"""

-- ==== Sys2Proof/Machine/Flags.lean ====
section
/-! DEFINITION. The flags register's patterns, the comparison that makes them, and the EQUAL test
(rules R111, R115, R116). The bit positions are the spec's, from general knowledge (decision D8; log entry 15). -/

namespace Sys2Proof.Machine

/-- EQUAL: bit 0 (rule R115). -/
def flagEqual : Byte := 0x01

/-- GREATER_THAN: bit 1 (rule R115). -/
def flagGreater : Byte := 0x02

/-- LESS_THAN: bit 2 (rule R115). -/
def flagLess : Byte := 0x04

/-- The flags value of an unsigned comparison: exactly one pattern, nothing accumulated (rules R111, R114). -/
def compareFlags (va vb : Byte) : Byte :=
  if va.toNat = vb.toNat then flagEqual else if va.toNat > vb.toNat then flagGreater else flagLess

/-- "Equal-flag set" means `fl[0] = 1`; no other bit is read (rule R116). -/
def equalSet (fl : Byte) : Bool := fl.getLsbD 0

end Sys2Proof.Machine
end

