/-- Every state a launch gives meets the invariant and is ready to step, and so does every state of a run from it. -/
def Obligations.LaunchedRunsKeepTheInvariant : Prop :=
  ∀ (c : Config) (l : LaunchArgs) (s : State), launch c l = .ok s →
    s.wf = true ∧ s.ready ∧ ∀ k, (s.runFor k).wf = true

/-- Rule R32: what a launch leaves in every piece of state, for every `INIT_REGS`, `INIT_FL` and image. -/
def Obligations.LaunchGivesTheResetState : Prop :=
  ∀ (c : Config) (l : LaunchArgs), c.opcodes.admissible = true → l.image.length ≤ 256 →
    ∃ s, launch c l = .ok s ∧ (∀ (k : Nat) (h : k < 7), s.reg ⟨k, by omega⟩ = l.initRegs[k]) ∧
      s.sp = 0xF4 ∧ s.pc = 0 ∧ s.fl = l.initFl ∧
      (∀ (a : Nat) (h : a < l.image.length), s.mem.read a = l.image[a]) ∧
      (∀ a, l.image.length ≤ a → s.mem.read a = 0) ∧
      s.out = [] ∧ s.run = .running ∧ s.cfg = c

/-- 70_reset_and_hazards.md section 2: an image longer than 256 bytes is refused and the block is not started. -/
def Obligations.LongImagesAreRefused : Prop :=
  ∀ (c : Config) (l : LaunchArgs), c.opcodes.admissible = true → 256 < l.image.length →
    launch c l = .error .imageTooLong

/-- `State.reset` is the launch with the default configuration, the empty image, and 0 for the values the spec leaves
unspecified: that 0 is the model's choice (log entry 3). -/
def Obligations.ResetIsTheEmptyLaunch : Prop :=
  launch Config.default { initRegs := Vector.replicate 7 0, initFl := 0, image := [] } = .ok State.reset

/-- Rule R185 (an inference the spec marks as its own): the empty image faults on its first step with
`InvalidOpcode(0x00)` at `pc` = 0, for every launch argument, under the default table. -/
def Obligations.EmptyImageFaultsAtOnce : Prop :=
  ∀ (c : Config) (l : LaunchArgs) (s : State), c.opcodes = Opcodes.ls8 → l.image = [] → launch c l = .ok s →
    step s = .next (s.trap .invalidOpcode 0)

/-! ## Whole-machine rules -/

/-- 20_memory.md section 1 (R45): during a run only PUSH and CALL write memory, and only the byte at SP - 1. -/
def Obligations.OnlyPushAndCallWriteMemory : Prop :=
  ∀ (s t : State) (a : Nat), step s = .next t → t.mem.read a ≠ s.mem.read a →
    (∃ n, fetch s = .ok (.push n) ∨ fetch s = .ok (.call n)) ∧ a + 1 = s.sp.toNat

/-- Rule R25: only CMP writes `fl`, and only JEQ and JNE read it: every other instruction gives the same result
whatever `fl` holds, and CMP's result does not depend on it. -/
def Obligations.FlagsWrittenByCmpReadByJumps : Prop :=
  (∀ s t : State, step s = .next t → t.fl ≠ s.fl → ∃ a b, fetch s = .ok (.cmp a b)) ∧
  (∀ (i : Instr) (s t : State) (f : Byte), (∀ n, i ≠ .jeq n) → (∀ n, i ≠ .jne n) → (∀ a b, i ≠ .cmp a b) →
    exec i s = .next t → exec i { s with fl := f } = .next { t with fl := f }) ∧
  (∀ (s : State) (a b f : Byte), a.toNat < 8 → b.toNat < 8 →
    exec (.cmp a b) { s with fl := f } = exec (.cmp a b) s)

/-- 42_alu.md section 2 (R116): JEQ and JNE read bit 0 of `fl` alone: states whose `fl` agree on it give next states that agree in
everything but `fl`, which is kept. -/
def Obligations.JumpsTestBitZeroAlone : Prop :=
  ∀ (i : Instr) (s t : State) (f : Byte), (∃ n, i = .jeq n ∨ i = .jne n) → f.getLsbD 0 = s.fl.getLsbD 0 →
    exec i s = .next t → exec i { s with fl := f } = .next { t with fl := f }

"""
"""

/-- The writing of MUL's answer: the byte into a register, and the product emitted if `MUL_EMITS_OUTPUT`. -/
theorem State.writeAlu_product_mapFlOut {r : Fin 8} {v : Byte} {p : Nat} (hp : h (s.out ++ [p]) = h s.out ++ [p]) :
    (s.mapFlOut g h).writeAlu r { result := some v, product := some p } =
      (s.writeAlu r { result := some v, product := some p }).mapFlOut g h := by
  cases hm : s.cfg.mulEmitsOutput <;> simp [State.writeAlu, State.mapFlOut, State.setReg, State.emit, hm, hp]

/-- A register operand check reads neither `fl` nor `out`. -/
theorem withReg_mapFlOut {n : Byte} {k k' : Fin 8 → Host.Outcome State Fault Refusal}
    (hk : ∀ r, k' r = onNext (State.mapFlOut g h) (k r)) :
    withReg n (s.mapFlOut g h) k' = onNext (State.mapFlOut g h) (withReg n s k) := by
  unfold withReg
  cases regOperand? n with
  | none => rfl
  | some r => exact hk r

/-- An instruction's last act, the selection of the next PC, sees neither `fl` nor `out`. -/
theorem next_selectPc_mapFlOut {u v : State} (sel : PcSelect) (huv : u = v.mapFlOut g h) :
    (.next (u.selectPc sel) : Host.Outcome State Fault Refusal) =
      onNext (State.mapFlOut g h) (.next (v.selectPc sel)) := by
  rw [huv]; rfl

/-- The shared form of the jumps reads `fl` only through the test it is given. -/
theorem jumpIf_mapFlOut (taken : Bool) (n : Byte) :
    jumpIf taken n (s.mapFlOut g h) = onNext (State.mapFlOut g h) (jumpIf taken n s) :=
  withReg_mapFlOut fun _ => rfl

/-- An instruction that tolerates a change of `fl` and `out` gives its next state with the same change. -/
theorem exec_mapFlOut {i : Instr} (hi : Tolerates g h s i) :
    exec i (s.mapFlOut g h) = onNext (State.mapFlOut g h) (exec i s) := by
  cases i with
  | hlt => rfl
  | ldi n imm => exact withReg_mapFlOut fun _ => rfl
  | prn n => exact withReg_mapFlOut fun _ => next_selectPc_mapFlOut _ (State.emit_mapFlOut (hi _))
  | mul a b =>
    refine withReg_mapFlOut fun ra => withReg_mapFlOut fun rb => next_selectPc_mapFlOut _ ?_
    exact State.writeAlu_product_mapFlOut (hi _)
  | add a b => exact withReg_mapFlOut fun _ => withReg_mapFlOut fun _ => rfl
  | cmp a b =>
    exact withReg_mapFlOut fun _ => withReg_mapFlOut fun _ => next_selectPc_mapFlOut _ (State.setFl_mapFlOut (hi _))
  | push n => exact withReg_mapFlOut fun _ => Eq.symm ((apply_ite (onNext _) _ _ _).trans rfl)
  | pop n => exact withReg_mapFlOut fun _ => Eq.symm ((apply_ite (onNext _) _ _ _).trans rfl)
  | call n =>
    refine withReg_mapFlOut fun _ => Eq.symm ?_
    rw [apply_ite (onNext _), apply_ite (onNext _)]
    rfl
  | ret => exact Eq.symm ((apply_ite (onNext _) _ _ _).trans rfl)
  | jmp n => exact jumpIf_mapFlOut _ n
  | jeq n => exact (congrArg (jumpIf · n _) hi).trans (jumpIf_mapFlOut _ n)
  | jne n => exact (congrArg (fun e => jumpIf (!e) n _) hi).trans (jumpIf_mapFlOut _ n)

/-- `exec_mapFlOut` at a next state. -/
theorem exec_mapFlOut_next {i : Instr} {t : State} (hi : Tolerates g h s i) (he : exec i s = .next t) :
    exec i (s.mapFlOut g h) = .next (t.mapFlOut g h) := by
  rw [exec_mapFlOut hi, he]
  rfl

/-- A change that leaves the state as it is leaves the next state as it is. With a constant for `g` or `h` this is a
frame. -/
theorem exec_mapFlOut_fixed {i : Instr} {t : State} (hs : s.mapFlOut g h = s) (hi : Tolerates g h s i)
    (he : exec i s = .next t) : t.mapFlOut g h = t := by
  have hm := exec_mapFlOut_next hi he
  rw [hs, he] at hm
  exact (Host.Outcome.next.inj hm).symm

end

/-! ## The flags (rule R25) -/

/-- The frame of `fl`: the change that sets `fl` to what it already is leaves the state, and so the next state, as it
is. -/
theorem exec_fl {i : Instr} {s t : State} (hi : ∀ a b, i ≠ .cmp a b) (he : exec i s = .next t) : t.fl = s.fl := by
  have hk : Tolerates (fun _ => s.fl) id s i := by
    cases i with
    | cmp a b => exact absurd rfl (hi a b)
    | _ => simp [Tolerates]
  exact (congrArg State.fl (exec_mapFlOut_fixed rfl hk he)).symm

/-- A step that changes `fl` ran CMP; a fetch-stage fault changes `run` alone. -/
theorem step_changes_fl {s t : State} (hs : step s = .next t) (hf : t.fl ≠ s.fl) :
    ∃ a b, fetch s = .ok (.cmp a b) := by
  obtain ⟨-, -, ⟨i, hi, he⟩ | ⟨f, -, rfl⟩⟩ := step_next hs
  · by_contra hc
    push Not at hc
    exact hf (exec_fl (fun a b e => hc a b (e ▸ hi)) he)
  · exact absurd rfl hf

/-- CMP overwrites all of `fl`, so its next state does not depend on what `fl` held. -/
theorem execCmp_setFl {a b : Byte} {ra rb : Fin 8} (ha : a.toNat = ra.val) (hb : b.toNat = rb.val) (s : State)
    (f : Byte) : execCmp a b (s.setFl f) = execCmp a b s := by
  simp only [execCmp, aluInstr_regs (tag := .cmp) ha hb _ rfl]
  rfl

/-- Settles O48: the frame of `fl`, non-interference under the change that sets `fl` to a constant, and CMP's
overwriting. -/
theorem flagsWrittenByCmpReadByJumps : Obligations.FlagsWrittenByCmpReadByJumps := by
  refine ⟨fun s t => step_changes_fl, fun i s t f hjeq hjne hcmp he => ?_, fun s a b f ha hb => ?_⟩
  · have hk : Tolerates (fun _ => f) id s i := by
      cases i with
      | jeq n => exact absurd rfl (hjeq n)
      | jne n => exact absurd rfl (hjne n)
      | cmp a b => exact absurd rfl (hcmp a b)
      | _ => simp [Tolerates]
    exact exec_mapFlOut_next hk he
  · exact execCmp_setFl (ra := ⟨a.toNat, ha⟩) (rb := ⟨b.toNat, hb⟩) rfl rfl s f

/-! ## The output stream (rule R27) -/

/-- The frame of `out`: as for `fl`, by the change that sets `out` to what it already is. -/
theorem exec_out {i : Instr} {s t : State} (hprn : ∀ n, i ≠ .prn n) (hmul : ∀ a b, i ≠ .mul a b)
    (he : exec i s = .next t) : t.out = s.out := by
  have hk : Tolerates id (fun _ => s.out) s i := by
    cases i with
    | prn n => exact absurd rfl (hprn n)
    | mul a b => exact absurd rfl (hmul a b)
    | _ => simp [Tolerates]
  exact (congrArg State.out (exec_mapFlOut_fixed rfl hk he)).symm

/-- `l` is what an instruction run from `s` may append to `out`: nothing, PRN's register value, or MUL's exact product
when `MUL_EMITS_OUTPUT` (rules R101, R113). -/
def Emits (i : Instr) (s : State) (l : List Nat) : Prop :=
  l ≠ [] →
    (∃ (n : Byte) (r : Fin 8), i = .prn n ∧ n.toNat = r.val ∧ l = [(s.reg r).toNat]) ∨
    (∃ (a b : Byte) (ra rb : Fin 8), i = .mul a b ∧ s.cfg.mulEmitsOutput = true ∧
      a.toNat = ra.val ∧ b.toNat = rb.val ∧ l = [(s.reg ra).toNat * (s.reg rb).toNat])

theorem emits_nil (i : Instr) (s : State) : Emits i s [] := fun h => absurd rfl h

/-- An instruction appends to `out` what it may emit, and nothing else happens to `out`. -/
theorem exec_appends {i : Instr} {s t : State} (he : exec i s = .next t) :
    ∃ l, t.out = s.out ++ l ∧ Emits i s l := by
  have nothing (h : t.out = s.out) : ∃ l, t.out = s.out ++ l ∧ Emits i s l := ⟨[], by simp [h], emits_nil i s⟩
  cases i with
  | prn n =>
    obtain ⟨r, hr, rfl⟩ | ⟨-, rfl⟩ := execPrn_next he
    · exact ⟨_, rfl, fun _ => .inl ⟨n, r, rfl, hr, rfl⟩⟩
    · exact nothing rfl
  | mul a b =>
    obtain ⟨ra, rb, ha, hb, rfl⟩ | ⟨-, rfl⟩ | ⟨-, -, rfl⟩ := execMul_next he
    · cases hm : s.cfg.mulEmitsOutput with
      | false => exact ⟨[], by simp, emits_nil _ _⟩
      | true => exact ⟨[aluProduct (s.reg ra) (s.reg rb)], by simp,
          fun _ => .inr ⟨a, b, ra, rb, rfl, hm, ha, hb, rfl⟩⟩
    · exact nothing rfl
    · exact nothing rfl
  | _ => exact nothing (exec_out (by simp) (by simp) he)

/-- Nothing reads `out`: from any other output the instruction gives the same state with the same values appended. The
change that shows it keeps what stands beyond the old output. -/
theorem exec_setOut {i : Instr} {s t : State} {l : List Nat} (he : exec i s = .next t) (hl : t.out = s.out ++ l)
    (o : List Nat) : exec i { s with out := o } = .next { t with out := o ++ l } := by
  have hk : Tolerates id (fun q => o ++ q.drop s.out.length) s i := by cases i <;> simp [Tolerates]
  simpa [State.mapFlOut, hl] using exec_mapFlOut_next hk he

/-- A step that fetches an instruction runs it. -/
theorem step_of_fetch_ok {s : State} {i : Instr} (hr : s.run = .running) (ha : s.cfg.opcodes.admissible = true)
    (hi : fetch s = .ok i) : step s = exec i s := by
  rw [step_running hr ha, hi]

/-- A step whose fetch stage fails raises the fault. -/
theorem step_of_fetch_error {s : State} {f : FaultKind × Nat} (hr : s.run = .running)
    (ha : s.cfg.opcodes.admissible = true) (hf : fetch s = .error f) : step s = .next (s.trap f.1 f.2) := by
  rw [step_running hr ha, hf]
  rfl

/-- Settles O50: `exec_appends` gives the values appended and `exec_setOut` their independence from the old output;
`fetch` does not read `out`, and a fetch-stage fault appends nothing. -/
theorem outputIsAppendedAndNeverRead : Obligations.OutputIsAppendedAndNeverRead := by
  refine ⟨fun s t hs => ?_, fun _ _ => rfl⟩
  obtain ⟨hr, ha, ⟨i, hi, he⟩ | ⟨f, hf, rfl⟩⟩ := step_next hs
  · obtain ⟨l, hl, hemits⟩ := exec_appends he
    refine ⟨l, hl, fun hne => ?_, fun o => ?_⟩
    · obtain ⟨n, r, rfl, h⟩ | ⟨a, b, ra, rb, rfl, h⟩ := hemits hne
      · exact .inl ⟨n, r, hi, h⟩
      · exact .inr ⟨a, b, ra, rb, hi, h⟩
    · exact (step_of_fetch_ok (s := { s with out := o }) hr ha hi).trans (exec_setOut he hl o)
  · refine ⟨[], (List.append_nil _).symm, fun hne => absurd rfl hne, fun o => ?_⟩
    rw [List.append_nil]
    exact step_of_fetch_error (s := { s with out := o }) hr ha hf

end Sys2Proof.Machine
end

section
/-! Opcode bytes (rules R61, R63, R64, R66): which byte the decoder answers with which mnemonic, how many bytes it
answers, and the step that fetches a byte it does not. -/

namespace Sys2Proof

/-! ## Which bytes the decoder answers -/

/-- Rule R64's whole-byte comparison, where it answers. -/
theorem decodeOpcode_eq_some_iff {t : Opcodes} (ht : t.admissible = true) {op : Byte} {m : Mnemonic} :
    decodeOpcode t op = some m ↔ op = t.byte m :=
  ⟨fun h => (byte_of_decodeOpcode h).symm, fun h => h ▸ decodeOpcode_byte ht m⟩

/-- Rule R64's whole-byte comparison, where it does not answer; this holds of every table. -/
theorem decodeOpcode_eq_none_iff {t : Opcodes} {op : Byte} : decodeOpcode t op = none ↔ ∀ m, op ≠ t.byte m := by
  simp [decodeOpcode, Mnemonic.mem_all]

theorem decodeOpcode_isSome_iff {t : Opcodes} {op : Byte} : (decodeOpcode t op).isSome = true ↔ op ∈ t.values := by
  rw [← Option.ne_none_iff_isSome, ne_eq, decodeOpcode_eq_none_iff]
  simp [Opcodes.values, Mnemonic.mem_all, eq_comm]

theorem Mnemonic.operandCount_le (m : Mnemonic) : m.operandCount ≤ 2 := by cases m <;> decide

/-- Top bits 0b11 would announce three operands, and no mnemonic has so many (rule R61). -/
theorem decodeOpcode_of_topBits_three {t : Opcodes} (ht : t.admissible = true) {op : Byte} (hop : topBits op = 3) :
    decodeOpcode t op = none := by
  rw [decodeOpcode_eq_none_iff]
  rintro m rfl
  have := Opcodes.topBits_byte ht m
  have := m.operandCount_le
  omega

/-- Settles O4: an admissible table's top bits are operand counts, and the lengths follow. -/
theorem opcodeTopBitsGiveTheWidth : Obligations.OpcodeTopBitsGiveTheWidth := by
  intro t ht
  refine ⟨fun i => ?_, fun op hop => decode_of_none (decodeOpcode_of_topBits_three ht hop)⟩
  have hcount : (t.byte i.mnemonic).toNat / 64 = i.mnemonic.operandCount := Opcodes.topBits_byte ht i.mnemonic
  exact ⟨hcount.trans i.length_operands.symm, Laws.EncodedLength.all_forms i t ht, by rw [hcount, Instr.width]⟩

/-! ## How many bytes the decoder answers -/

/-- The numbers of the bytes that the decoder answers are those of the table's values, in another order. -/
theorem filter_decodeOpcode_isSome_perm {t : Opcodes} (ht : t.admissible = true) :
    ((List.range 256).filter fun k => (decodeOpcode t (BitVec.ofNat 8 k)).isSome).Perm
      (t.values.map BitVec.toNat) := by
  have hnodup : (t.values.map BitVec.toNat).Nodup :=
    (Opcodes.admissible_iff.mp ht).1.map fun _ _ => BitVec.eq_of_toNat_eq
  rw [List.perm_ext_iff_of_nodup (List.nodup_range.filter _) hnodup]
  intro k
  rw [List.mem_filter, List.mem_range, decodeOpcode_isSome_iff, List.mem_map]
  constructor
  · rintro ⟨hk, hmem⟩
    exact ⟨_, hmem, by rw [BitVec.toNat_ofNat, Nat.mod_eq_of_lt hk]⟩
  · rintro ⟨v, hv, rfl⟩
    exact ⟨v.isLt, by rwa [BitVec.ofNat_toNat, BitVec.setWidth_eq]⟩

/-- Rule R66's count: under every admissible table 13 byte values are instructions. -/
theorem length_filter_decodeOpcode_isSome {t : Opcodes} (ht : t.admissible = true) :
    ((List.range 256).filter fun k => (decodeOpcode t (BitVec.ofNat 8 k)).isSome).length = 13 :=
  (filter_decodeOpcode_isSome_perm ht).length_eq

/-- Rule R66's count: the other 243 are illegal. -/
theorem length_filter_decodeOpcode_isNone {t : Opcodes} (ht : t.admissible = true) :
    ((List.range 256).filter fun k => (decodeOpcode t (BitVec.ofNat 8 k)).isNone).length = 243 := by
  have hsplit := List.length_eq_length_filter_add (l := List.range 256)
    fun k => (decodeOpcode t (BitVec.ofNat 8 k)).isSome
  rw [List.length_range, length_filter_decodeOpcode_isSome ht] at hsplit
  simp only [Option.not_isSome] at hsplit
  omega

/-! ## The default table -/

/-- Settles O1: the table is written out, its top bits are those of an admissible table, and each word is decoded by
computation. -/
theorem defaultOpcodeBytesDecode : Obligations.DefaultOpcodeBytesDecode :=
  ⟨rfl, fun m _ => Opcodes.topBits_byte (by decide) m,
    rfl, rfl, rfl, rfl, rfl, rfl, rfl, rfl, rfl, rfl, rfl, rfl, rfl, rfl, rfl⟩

"""

• TO DO:
The lines above, starting at the one with "-- ==== Sys2Proof/Machine/Flags.lean" and ending at the one with "launch c l = .error .imageTooLong", are the only ones to return, exactly as written.

• RESPONSE TO THIS EXERCISE:
-- ==== Sys2Proof/Machine/Flags.lean ====
section
/-! DEFINITION. The flags register's patterns, the comparison that makes them, and the EQUAL test
(rules R111, R115, R116). The bit positions are the spec's, from general knowledge (decision D8; log entry 15). -/

namespace Sys2Proof.Machine

/-- EQUAL: bit 0 (rule R115). -/
def flagEqual : Byte := 0x01

/-- GREATER_THAN: bit 1 (rule R115). -/
def flagGreater : Byte := 0x02

/-- LESS_THAN: bit 2 (rule R115). -/
def flagLess : Byte := 0x04

/-- The flags value of an unsigned comparison: exactly one pattern, nothing accumulated (rules R111, R114). -/
def compareFlags (va vb : Byte) : Byte :=
  if va.toNat = vb.toNat then flagEqual else if va.toNat > vb.toNat then flagGreater else flagLess

/-- "Equal-flag set" means `fl[0] = 1`; no other bit is read (rule R116). -/
def equalSet (fl : Byte) : Bool := fl.getLsbD 0

end Sys2Proof.Machine
end

/-- Every state a launch gives meets the invariant and is ready to step, and so does every state of a run from it. -/
def Obligations.LaunchedRunsKeepTheInvariant : Prop :=
  ∀ (c : Config) (l : LaunchArgs) (s : State), launch c l = .ok s →
    s.wf = true ∧ s.ready ∧ ∀ k, (s.runFor k).wf = true

/-- Rule R32: what a launch leaves in every piece of state, for every `INIT_REGS`, `INIT_FL` and image. -/
def Obligations.LaunchGivesTheResetState : Prop :=
  ∀ (c : Config) (l : LaunchArgs), c.opcodes.admissible = true → l.image.length ≤ 256 →
    ∃ s, launch c l = .ok s ∧ (∀ (k : Nat) (h : k < 7), s.reg ⟨k, by omega⟩ = l.initRegs[k]) ∧
      s.sp = 0xF4 ∧ s.pc = 0 ∧ s.fl = l.initFl ∧
      (∀ (a : Nat) (h : a < l.image.length), s.mem.read a = l.image[a]) ∧
      (∀ a, l.image.length ≤ a → s.mem.read a = 0) ∧
      s.out = [] ∧ s.run = .running ∧ s.cfg = c

/-- 70_reset_and_hazards.md section 2: an image longer than 256 bytes is refused and the block is not started. -/
def Obligations.LongImagesAreRefused : Prop :=
  ∀ (c : Config) (l : LaunchArgs), c.opcodes.admissible = true → 256 < l.image.length →
    launch c l = .error .imageTooLong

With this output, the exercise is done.